Ben Pearson had already been booked when he fouled Jed Wallace midway through the second-half and the Millwall boss thought it was a certain red card.

The hosts took the lead two minutes before the break through Aiden O’Brien and Lee Gregory thought had had doubled Millwall’s lead, but was flagged offside, much to Harris’ frustration.

Harris said: “I thought there was two very fine calls today, both that should have gone in our favour. Firstly, young Pearson should have been sent off, because it’s identical to Jake Cooper’s red card, second-yellow at Sheffield Wednesday and if you look back at YouTube or whatever you want to look at, identical decision, there is cover round the ball, but he stops our player progressing up the pitch. I don’t understand that one.

“Secondly, Gregory scores, through one-on-one and is clearly three yards onside and I have watched it back from two different angles from both our camera’s and is clearly onside, so two fine margin decisions at 1-0 can affect the outcome of the game went against us today.”

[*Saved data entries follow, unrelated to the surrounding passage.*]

/-- One line of a cluster's slew record (17 R328), with slots in ascending order: the time; D at the start of the
boundary, its band, and the lane groups bound; G, and k where some slice has ended or fills; the slots ready and ended
at the start, granted, started, released and filling at the end, and those whose wake is granted; D at the end. -/
structure SlewLine where
  time : Word
  dp : Nat
  band : Nat
  lanes : Nat
  g : Nat
  k : Option Nat
  ready : List Nat
  ended : List Nat
  grant : List Nat
  start : List Nat
  release : List Nat
  fill : List Nat
  wake : List Nat
  d : Nat
  deriving DecidableEq, Repr

/-- The bypass (16 R311): 32 x 32 elements, element e at bit e times the width; scale containers by block; format and
block code. -/
structure Bypass where
  elems : BitVec 16384
  scales : List Lane
  fmt : Fmt
  blk : Nat
  deriving DecidableEq, Repr

/-- A stream packet (23 R388) but for its entry; a marker has no body. `ovf` says that it holds a lane whose count
would have reached 2^32 (R390). -/
structure Packet where
  marker : Bool
  cid : BitVec 16
  idx : Nat
  body : Body
  ovf : Bool
  deriving DecidableEq, Repr

/-- A stream entry as the router holds it (23 R386 to R389, R395): the words, the set in force, its emissions, the
packet buffers of the ports in arrival order, and the result packets not yet taken by a command, oldest first, each
with whether it holds a COUNT lane (R390). -/
structure StreamEntry where
  words : View
  cur : Fin 4
  sent : Nat
  buf : List (Fin 5 × Packet)
  results : List Bool
  deriving DecidableEq, Repr

/-- An RTSEND command (23 R395); `lost` says that its cid is LOST (R396). -/
structure RtCmd where
  entry : Fin 64
  cid : BitVec 16
  p : Word
  sbase : Nat
  npk : Nat
  nres : Nat
  tag : Nat
  mark : Bool
  lost : Bool
  deriving DecidableEq, Repr

/-- An RTSEND in progress: packets injected, whether its marker has been injected. -/
structure RtRun where
  cmd : RtCmd
  sent : Nat
  marked : Bool
  deriving DecidableEq, Repr

/-- Uncorrectable errors in the SRAMs of a core but its scratchpad (19 R343): halfwords of the instruction store by
address, rows of the accumulator store as 32 z + row, vector registers, and journal entries as a chunk lists them. -/
structure Errs where
  istore : List Nat
  acc : List Nat
  vec : List Nat
  jrnl : List Nat
  deriving DecidableEq, Repr

/-- Debugger state of a core: held at a breakpoint, one instruction to run, breakpoints (11 R226), and since when it
has been held, for its watchdog pauses (19 R344). -/
structure Dbg where
  hold : Bool
  stepOne : Bool
  brks : List (BitVec 16)
  since : Word
  deriving DecidableEq, Repr

/-- One core. -/
structure Core where
  arch : Arch
  istore : List Host.Cell
  run : Run
  wait : Option Wait
  /-- the MODEL'S OWN latch: bytes of the instruction being executed (log 5) -/
  ilen : Nat
  seq : List Entry
  chunks : List Chunk
  /-- the MODEL'S OWN chunk numbering (log 12) -/
  nextChunk : Nat
  /-- the chunk that begins next ends at this count, before an instruction that needs these entries (13 R247) -/
  cutNext : Option (Nat × List Nat)
  /-- the next instruction waits until the run before it has committed (14 R279) -/
  await : Bool
  /-- squashes in a row of the executions that started at each pc (13 R251) -/
  squashes : Tab Nat
  /-- where the chunk that runs with priority starts (13 R251) -/
  prioPc : Option (BitVec 16)
  pend : BitVec 8
  chans : Vector Chan 16
  deferred : List Deferred
  z : Vector Tile 8
  /-- the tiles before uncommitted writes of accmode, by chunk and instruction, oldest first (13 R249, 16 R304) -/
  zOld : List (Nat × Nat × Vector Tile 8)
  power : Power
  arb : Int
  q2 : List CopyCmd
  copy : Option CopyRun
  plan : List PlanEntry
  /-- plan entries of the current superstep already performed -/
  planAt : Nat
  q4 : List MatCmd
  slice : Slice
  bypass : Option Bypass
  q6 : List RtCmd
  rcmd : Option RtRun
  entries : Vector StreamEntry 64
  /-- collectives that a LOST notice has named (23 R396) -/
  lostCids : List (BitVec 16)
  /-- the router's save buffer: entry, port, packet (19 R349) -/
  saveBuf : List (Fin 64 × Fin 5 × Packet)
  /-- whether the router has received the flush tokens (19 R349) -/
  flushed : Bool
  dbg : Dbg
  /-- poisoned dwords of the scratchpad (21 R374) -/
  poison : List Nat
  /-- uncorrectable errors in the other SRAMs (19 R343) -/
  errs : Errs
  progress : Word
  /-- the MODEL'S OWN note of the lines that a waiting request has been granted tokens for, as (0 scalar pipeline, 1
  vector sequencer, 2 copy engine; physical line) (20 R358) -/
  paid : List (Nat × Nat)
  /-- the line at which a STASH fetch that waits for a token goes on (14 R274) -/
  fetchAt : Option Nat
  /-- identifier of the partition and of the launch the core belongs to (20 R352, 08 R170) -/
  part : Option Nat
  launch : Option Nat
  deriving DecidableEq, Repr

/-- Fault classes (19 R339), in the order of their codes 0 to 7; class 0 marks a refusal that raised no fault (R342). -/
inductive FaultClass where
  | refusal | translate | violation | memErr | link | doubleTrap | watchdog | power
  deriving DecidableEq, Repr

/-- How a fault record's address is read (19 R340), in the order of the codes 0 to 7. -/
inductive Place where
  | none | global | core | accStore | istore | vecReg | idCore | pc
  deriving DecidableEq, Repr

/-- A fault detected and not yet handled by Slate (19 R338). -/
structure Detected where
  cls : FaultClass
  place : Place
  addr : Word
  cause : Nat
  core : CoreId
  part : Option Nat
  launch : Option Nat
  deriving DecidableEq, Repr

/-- A line whose superseded contents some die may still read (13 R256): the core whose engine wrote the newer value, if
one did; the dies at which the newer value is visible; the cores that have written or observed it (R258); the releases
that cover it; and the old contents. -/
structure Stale where
  line : Nat
  engine : Option CoreId
  dies : List Nat
  seers : List CoreId
  marks : List Mark
  old : Body
  deriving DecidableEq, Repr

/-- States of a line in a stash (12 R240); a line not listed is I. -/
inductive LineState where
  | s | e | m
  deriving DecidableEq, Repr

/-- A line that a core's stash holds, as the directory of its home tracks it: the core, the global and the physical
line number, its state (12 R239, R240), and whether the copy is uncorrectable (19 R343). -/
structure StashLine where
  core : CoreId
  va : Nat
  line : Nat
  st : LineState
  bad : Bool
  deriving DecidableEq, Repr

/-- A physical line in the near cache of its home die, and its way (12 R233). -/
structure NearLine where
  line : Nat
  way : Fin 16
  deriving DecidableEq, Repr

/-- Stop states of a partition (19 R345 to R350, 20 R357): running; a stop requested for time T; its cores stopped but
for gate instructions that wait for their reply (20 R371); its work settled and its routers being swept; put away, with
the state of its cores saved; released at T2. -/
inductive StopState where
  | none | requested (t : Word) | settling | sweeping | stopped | resuming (t2 : Word)
  deriving DecidableEq, Repr

/-- A node of a partition for which a SHARE or SLICE entry has given a slice length in microseconds (20 R355, R357). -/
structure Shared where
  node : Node
  slice : Nat
  deriving DecidableEq, Repr

/-- A partition as Slate and its scheduler hold it: its function and nodes (20 R352), page-table root (12 R234), share
allotment (10 R205: none until it is written), load area (04 R88), what its peer status derives from (20 R364), its
stop, when its slice began (20 R357), its saved cores (19 R348), pending RESIZE events, oldest first (20 R354), where a
migration moves its nodes (23 R399), and whether the debugger is attached to it (21 R374). `begun` is the MODEL'S OWN
number of the turn at which its last slice began, if one has: it orders the slices (20 R357, log 17). -/
structure Part where
  vf : Fin 16
  nodes : List Node
  shared : List Shared
  root : Nat
  allot : Option Nat
  loadBase : Nat
  loadSize : Nat
  faulted : Bool
  /-- the launch that its first fault's record names (19 R341) -/
  faultOf : Nat
  wasReset : Bool
  migrating : Bool
  stop : StopState
  since : Word
  begun : Option Nat
  saved : List (CoreId × Core)
  resize : List (List (Nat × BitVec 512))
  dest : List (Node × Node)
  attached : Bool
  deriving DecidableEq, Repr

Callum Robinson levelled for with 11 minutes remaining, but despite their late equaliser, Harris said it was one point gained rather two points dropped.

The Lions sit seven points above the relegation-zone and are have now gone six games unbeaten at The Den, their best Championship home-run since December 2013.

Harris continued: “It’s a good point. When you’re 1-0 up at home, at half-time you’re disappointed not to get three, naturally. Against a good side, competitive side, aggressive side, in the way they press and the way they play and a team that are going to be in and around the top-six come the end of the season, all-in-all it’s a good point.

“It was very similar to up at their place. Two teams that work extremely hard. You’re not going to find many more hard-working teams in the division than Millwall and Preston.”